In Depth Understanding of Your Appliance > Configuration Reference Guide > Optimization > Edge Cache

Edge Cache Configuration

When web objects are downloaded from the Internet or across WAN links, Edge Cache stores them at the network's edge. When subsequent request come for the same material, the content is quickly delivered from Edge Cache, without the need to re-download the data over the WAN. Edge Cache can cache web objects, videos, software updates, and other content on the WAN. You can control whether to exclude particular sources, or sizes of objects from being cached. The cache objects can also be shared amongst peer appliances if desired, that is if the content cannot be found in the cache of the appliance that the traffic is passing through, then the appliance can request the content from peer appliances. You are also able to clear out the cache, if desired.

To learn the details of how edge cache works, see How Edge Cache Works or to learn all the details of how to configure Edge Cache including configuring DNS and HTTPS certificates and blacklists and whitelists, see the Edge Cache How To Guide.

You may want to limit the size of objects that can be cached. Since the cache storage size is limited, you may want to decide whether to allow few large objects or lots of little objects. You should ensure that the size is aligned with the types of objects that you want to be cached. For example, iOS updates tend to be approximately 1 GB and Mac updates tend to be 6 GB and so if you want Edge Cache to help with caching of these updates, you'll want to ensure that the minimum and maximum allowed objects size accommodates these sizes.

You may want to blacklist particular sites if Edge Cache is not working properly and is preventing the network user from getting access to the site. Also, you may want to blacklist secure sites because you don't want to cache sensitive data such as financial or banking sites. Alternately, if you want to only cache particular secure sites once they've been identified as important sites or the most impactful to your network, you can whitelist them such that only those sites listed will be cached. Whitelisting is only available for HTTPS caching. You can specify your whitelist and blacklist as source IP, destination IP, source domain, or destination domain. Domains are resolved using the DNS.

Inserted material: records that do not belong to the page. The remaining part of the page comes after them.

theorem reset_blockAtReset : BlockAtReset State.reset :=
  ⟨rfl, rfl, rfl, rfl, rfl, rfl, rfl, rfl, by decide, by decide⟩

/-- EveryFitFailsAndEveryExtractFaultsAfterReset. -/
theorem witness_EveryFitFailsAndEveryExtractFaultsAfterReset : BlockAtReset State.reset ∧
    isExtractor .fitVlan = false ∧ isExtractor .extVlan = true := ⟨reset_blockAtReset, rfl, rfl⟩

/-- RegistersStandAtTheRegisterBase: the last address below the base. -/
theorem witness_RegistersStandAtTheRegisterBase : 0x40000FFF < ({ regBase := 0x40001000 } : Config).regBase ∧
    registerAddress { regBase := 0x40001000 } .cmd = registerAddress { regBase := 0x40001000 } .cmd := by decide

theorem witness_ParametersNeverChange : ∃ t, step { State.reset with inbox := [.resetAssert] } = .next t := ⟨_, rfl⟩

/-- InvariantKeptByEveryStep: a state with a packet, a write in progress and a fault to come has the invariant. -/
theorem busy_inv : Inv { atTop 20 with mem := [(3, 1), (0xFF, 2)], inFlight := [(7, 0xAB)], inbox := [cmd .extIp4] } where
  cfg := by decide
  bufBase := by decide
  bufLen := by decide
  offset := by decide
  status := .inl rfl
  fit := .inl rfl
  result := by decide
  running _ := ⟨rfl, .fitEth, by decide⟩
  stuck h := absurd rfl h
  illegal h := absurd h (by decide)
  extractor h := absurd h (by decide)
  memWf := by decide
  memRange := by decide
  inFlightRange := by decide
  held h := absurd h (by decide)

theorem witness_InvariantKeptByEveryStep : ∃ s, Inv s ∧ ∃ t, step s = .next t :=
  ⟨_, busy_inv, by rw [step_cons rfl, cmd, perform_wr _ _ rfl]; exact exec_next .extIp4 _⟩

/-- TransitionFollowsTheExtractor: the header fits, does not fit, and a cursor OFFSET cannot hold. -/
theorem witness_TransitionFollowsTheExtractor :
    faulted ethBuffer = false ∧ ethBuffer.resetLine = false ∧ ethBuffer.cfg.offsetBits ≤ 32 ∧
      6 < 2 ^ ethBuffer.cfg.offsetBits ∧ 6 + fixedSize .udp ≤ ethBuffer.bufLen.toNat ∧
      ethBuffer.bufBase.toNat + 6 + fixedSize .udp ≤ ethBuffer.cfg.pktMemBytes ∧
      7 < 2 ^ ethBuffer.cfg.offsetBits ∧ ¬7 + fixedSize .udp ≤ ethBuffer.bufLen.toNat ∧
      2 ^ ethBuffer.cfg.offsetBits ≤ 65536 := by decide

theorem witness_EveryParseEndsWithinItsBound : ∃ s, Inv s ∧ faulted s = false ∧ s.resetLine = false ∧ BufferInside s ∧
    HeaderFits .ip4 s :=
  ⟨{ endingBuffer 20 with mem := [(0xEC, 0x45)] },
    { cfg := by decide
      bufBase := by decide
      bufLen := by decide
      offset := by decide
      status := .inl rfl
      fit := .inl rfl
      result := by decide
      running := fun _ => ⟨rfl, .fitEth, by decide⟩
      stuck := fun h => absurd rfl h
      illegal := fun h => absurd h (by decide)
      extractor := fun h => absurd h (by decide)
      memWf := by decide
      memRange := by decide
      inFlightRange := by decide
      held := fun h => absurd h (by decide) },
    by decide, rfl, by decide, by decide⟩

end Sys2Proof.Tests
end

section
/-! The register interface as the host sees it: which offsets are a register's, what an access inside the interface
does, and which accesses are refused (10_state.md R21, R32, R33). -/

namespace Sys2Proof.Machine

/-! ### The register map -/

/-- With `registerAt_registerOffset`: the two directions of the map of 10_state.md R21 are inverse. -/
theorem registerOffset_of_registerAt {off : Nat} {r : Register} (h : registerAt off = some r) :
    registerOffset r = off := by
  unfold registerAt at h
  split at h <;> cases h <;> rfl

theorem registerAt_eq_none {off : Nat} (h : ∀ r, registerOffset r ≠ off) : registerAt off = none :=
  Option.eq_none_iff_forall_ne_some.2 fun r hr => h r (registerOffset_of_registerAt hr)

theorem readOffset_unmapped (s : State) {off : Nat} (h : ∀ r, registerOffset r ≠ off) : readOffset s off = 0 := by
  rw [readOffset, registerAt_eq_none h]

/-- The writable registers are CMD, CTRL, BUF_BASE, BUF_LEN and OFFSET; a write to any other is ignored. -/
theorem writeRegister_readOnly {r : Register} (v : Word) (s : State)
    (h : registerOffset r ∉ [0x00, 0x08, 0x0C, 0x10, 0x14]) : writeRegister r v s = .next s := by
  cases r with
  | cmd | ctrl | bufBase | bufLen | offset => simp [registerOffset] at h
  | status | result | fit | faultCmd | hdr k => rfl

/-- An offset that is not writable holds a read-only register or none at all. -/
theorem writeOffset_ignored {off : Nat} (v : Word) (s : State) (h : off ∉ [0x00, 0x08, 0x0C, 0x10, 0x14]) :
    writeOffset off v s = .next s := by
  unfold writeOffset
  cases hr : registerAt off with
  | none => rfl
  | some r =>
    rw [← registerOffset_of_registerAt hr] at h
    exact writeRegister_readOnly v s h

/-! ### No accepted write stops the machine -/

theorem writeCmd_next (w : Word) (s : State) : ∃ t, writeCmd w s = .next t := by
  rcases writeCmd_cases w s with ⟨i, _, e⟩ | ⟨_, _, e⟩ <;> rw [e]
  · exact exec_next i s
  · exact ⟨_, rfl⟩

theorem writeRegister_next (r : Register) (v : Word) (s : State) : ∃ t, writeRegister r v s = .next t := by
  cases r with
  | cmd => exact writeCmd_next v s
  | _ => exact ⟨_, rfl⟩

theorem writeOffset_next (off : Nat) (v : Word) (s : State) : ∃ t, writeOffset off v s = .next t := by
  unfold writeOffset
  cases registerAt off with
  | none => exact ⟨s, rfl⟩
  | some r => exact writeRegister_next r v s

/-! ### Accesses inside and outside the interface -/

/-- 10_state.md R33; which of the two refusals it is depends on the width alone (log entry 8). -/
theorem checkAccess_refused {bits off : Nat} (o : Host.Outcome State Fault Refusal) (h : bits ≠ 32 ∨ off % 4 ≠ 0) :
    ∃ r, checkAccess bits off o = .refused r := by
  unfold checkAccess
  by_cases hb : bits = 32
  · have ho : off % 4 ≠ 0 := h.resolve_left (not_not_intro hb)
    exact ⟨.accessNotAligned off, by rw [if_neg (not_not_intro hb), if_pos ho]⟩
  · exact ⟨.accessNotWordWide bits, if_pos hb⟩

theorem perform_write_aligned {off : Nat} (v : Word) (s : State) (h : off % 4 = 0) :
    perform (.write 32 off v) s = if s.resetLine then .next s else writeOffset off v s :=
  checkAccess_aligned _ h

theorem perform_read_aligned {off : Nat} (s : State) (h : off % 4 = 0) :
    perform (.read 32 off) s = .next { s with readData := if s.resetLine then none else some (readOffset s off) } :=
  checkAccess_aligned _ h

/-! ### The obligations -/

/-- Settles O43: such a write is ignored whether the reset input drops it or the register map does, and an unmapped
read finds no register. -/
theorem readOnlyAndUnmappedWritesAreIgnored : Obligations.ReadOnlyAndUnmappedWritesAreIgnored := by
  refine ⟨fun s off v ho hw => ?_, fun s off ho hu hr => ?_, fun s hr => perform_rd .ctrl hr⟩
  · rw [perform_write_aligned v s ho, writeOffset_ignored v s hw, ite_self]
  · simp [perform_read_aligned s ho, hr, readOffset_unmapped s hu]

/-- Settles O44: only `checkAccess` refuses, and behind it every write and every read answers a next state. -/
theorem accessesOutsideTheInterfaceAreRefused : Obligations.AccessesOutsideTheInterfaceAreRefused := by
  intro s bits off v
  refine ⟨fun h => ⟨checkAccess_refused _ h, checkAccess_refused _ h⟩, ?_⟩
  rintro rfl ho hr
  constructor
  · simpa [perform_write_aligned v s ho, hr] using writeOffset_next off v s
  · exact ⟨_, perform_read_aligned s ho⟩

end Sys2Proof.Machine
end

section
/-! The block never writes packet memory (20_memory.md R52): the list of written bytes is the same after every command and
after every action but the completion of a platform agent's write. -/

namespace Sys2Proof.Machine

/-! ### What leaves packet memory alone -/

theorem exec_mem {i : Instr} {s t : State} (h : exec i s = .next t) : t.mem = s.mem := by
  rcases exec_cases h with ⟨_, rfl⟩ | ⟨_, _, rfl⟩ | ⟨_, _, _, _, tag, len, _, rfl⟩ | ⟨_, _, _, rfl⟩ | ⟨_, _, _, _, rfl⟩
  · rfl
  · exact completeFit_mem s _ _
  · exact completeExtract_mem s _ tag len _
  · exact raiseFault_mem s .oob _
  · exact raiseFault_mem s .addrRange _

theorem writeCmd_mem {w : Word} {s t : State} (h : writeCmd w s = .next t) : t.mem = s.mem := by
  rw [writeCmd_frame h]

/-- The start of a platform agent's write is allowed here: its byte is only in progress until the write completes
(20_memory.md R58, R60). -/
theorem perform_mem {a : HostAction} {s t : State} (h : perform a s = .next t) (hd : ∀ k, a ≠ .packetWriteDone k) :
    t.mem = s.mem := by
  rcases perform_cases h with rfl | ⟨w, _, _, hcmd⟩ | ⟨v, _, _, _, rfl⟩ | ⟨v, _, _, rfl⟩ | ⟨v, _, _, rfl⟩ |
    ⟨v, _, _, rfl⟩ | ⟨off, d, _, rfl⟩ | ⟨addr, b, _, _, rfl⟩ | ⟨k, c, hk, _, _⟩ | ⟨_, rfl⟩ | ⟨_, rfl⟩
  case inr.inl => exact writeCmd_mem hcmd
  case inr.inr.inr.inr.inr.inr.inr.inr.inl => exact absurd hk (hd k)
  all_goals rfl

/-! ### The obligation -/

/-- Settles O31: a byte of packet memory reads as before where the list of written bytes is the same, and only a completing
packet memory write changes that list. -/
theorem noHostActionWritesPacketMemory : Obligations.NoHostActionWritesPacketMemory :=
  ⟨fun _ _ _ _ hd h => packetByte_congr (perform_mem h hd), fun _ _ _ h => packetByte_congr (exec_mem h)⟩

end Sys2Proof.Machine
end

section
/-! The decoder against the encoder and the opcode map, and the tag codes: a word is determined by its three fields, and a
field's code and its meaning determine each other (30_encoding.md R70 to R75). -/

namespace Sys2Proof

/-! ### The fields of a command word -/

/-- The layout of 30_encoding.md R70. -/
theorem word_eq_append_fields (w : Word) : w = rsvdField w ++ BitVec.ofBool (opField w) ++ protoField w := by
  refine BitVec.eq_of_getLsbD_eq fun k hk => ?_
  simp only [rsvdField, opField, protoField, BitVec.getLsbD_append, BitVec.getLsbD_extractLsb', BitVec.getLsbD_ofBool]
  by_cases hproto : k < 4
  · simp [hproto]
  · by_cases hop : k = 4
    · simp [hop]
    · simp [hproto, show ¬k - 4 < 1 by omega, show k - 4 - 1 < 27 by omega, show 5 + (k - 4 - 1) = k by omega]

@[simp] theorem protoOfCode_protoCode (p : Proto) : protoOfCode (protoCode p) = some p := by cases p <;> rfl

/-- With `protoOfCode_protoCode`: only a protocol's own code selects it (30_encoding.md R71). -/
theorem protoCode_of_protoOfCode {c : BitVec 4} {p : Proto} (h : protoOfCode c = some p) : protoCode p = c := by
  unfold protoOfCode at h
  split at h <;> cases h <;> exact BitVec.eq_of_toNat_eq (Eq.symm ‹c.toNat = _›)

/-! ### Decode and encode -/

open Laws.EncodingFields in
theorem encodingFields : ∀ i : Instr, Statement i
  | .fitEth => fitEth | .fitVlan => fitVlan | .fitIp4 => fitIp4 | .fitIp6 => fitIp6
  | .fitIp6ext => fitIp6ext | .fitTcp => fitTcp | .fitUdp => fitUdp
  | .extEth => extEth | .extVlan => extVlan | .extIp4 => extIp4 | .extIp6 => extIp6
  | .extIp6ext => extIp6ext | .extTcp => extTcp | .extUdp => extUdp

/-- The word of the command of an OP bit and a protocol (30_encoding.md R70, R72). -/
theorem encode_of_fields (op : Bool) (p : Proto) :
    encode (if op then extractorOf p else fitCheckOf p) = 0#27 ++ BitVec.ofBool op ++ protoCode p := by
  cases op <;> cases p <;> rfl

theorem decode_encode (i : Instr) : decode (encode i) = .ok i := by
  obtain ⟨hrsvd, hop, hproto, hi⟩ := encodingFields i
  rw [decode, if_pos hrsvd, hproto, protoOfCode_protoCode, hop]
  exact congrArg Except.ok hi.symm

/-- What an accepted word looks like (30_encoding.md R73). -/
theorem fields_of_decode {w : Word} {i : Instr} (h : decode w = .ok i) :
    rsvdField w = 0#27 ∧ ∃ p, protoField w = protoCode p ∧ i = if opField w then extractorOf p else fitCheckOf p := by
  unfold decode at h
  split at h
  · rename_i hrsvd
    split at h
    · rename_i p hp
      injection h with hi
      exact ⟨hrsvd, p, (protoCode_of_protoOfCode hp).symm, hi.symm⟩
    · cases h
  · cases h

theorem encode_of_decode {w : Word} {i : Instr} (h : decode w = .ok i) : w = encode i := by
  obtain ⟨hrsvd, p, hproto, rfl⟩ := fields_of_decode h
  calc w = rsvdField w ++ BitVec.ofBool (opField w) ++ protoField w := word_eq_append_fields w
    _ = 0#27 ++ BitVec.ofBool (opField w) ++ protoCode p := by rw [hrsvd, hproto]
    _ = encode (if opField w then extractorOf p else fitCheckOf p) := (encode_of_fields (opField w) p).symm

theorem decode_eq_ok_iff {w : Word} {i : Instr} : decode w = .ok i ↔ w = encode i :=
  ⟨encode_of_decode, fun h => h ▸ decode_encode i⟩

/-! ### The opcode map -/

/-- The rows of 30_encoding.md R74. -/
def opcodeMap : List (Instr × Word) :=
  [(.fitEth, 0x00), (.fitVlan, 0x01), (.fitIp4, 0x02), (.fitIp6, 0x03), (.fitIp6ext, 0x04), (.fitTcp, 0x05),
    (.fitUdp, 0x06), (.extEth, 0x10), (.extVlan, 0x11), (.extIp4, 0x12), (.extIp6, 0x13), (.extIp6ext, 0x14),
    (.extTcp, 0x15), (.extUdp, 0x16)]

/-- The map is the graph of `encode`: each row's word is its command's, and each command has a row. -/
theorem mem_opcodeMap_iff {w : Word} {i : Instr} : (i, w) ∈ opcodeMap ↔ w = encode i := by
  have rows_encode : ∀ row ∈ opcodeMap, row.2 = encode row.1 := by decide
  have has_row : (i, encode i) ∈ opcodeMap := by cases i <;> decide
  exact ⟨rows_encode (i, w), fun h => h ▸ has_row⟩

/-- Settles O2: the decoder accepts exactly the words `encode` gives, and the fourteen rows are the graph of `encode`. -/
theorem decodeIsTheOpcodeMap : Obligations.DecodeIsTheOpcodeMap :=
  fun _ _ => decode_eq_ok_iff.trans mem_opcodeMap_iff.symm

namespace Machine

To use HTTPS caching, you will need to specify which signing certificate will be used by Edge Cache to generate a certificate to negotiate with the client on behalf of the server.

Version Info: Before version 7.0.2, Edge Cache requires you to restart the Edge Cache process after making any modifications to the Edge Cache configuration. With 7.0.2 and later, the Edge Cache process will automatically restart when needed.

Note: Objects in the traffic that are matched with an Edge Cache policy but are excluded from storage in Edge Cache due to these settings, will still pass through Edge Cache unprocessed and will be highlighted on the Real Time conversations screen in blue (indicating that they passed through and were evaluated by Edge Cache).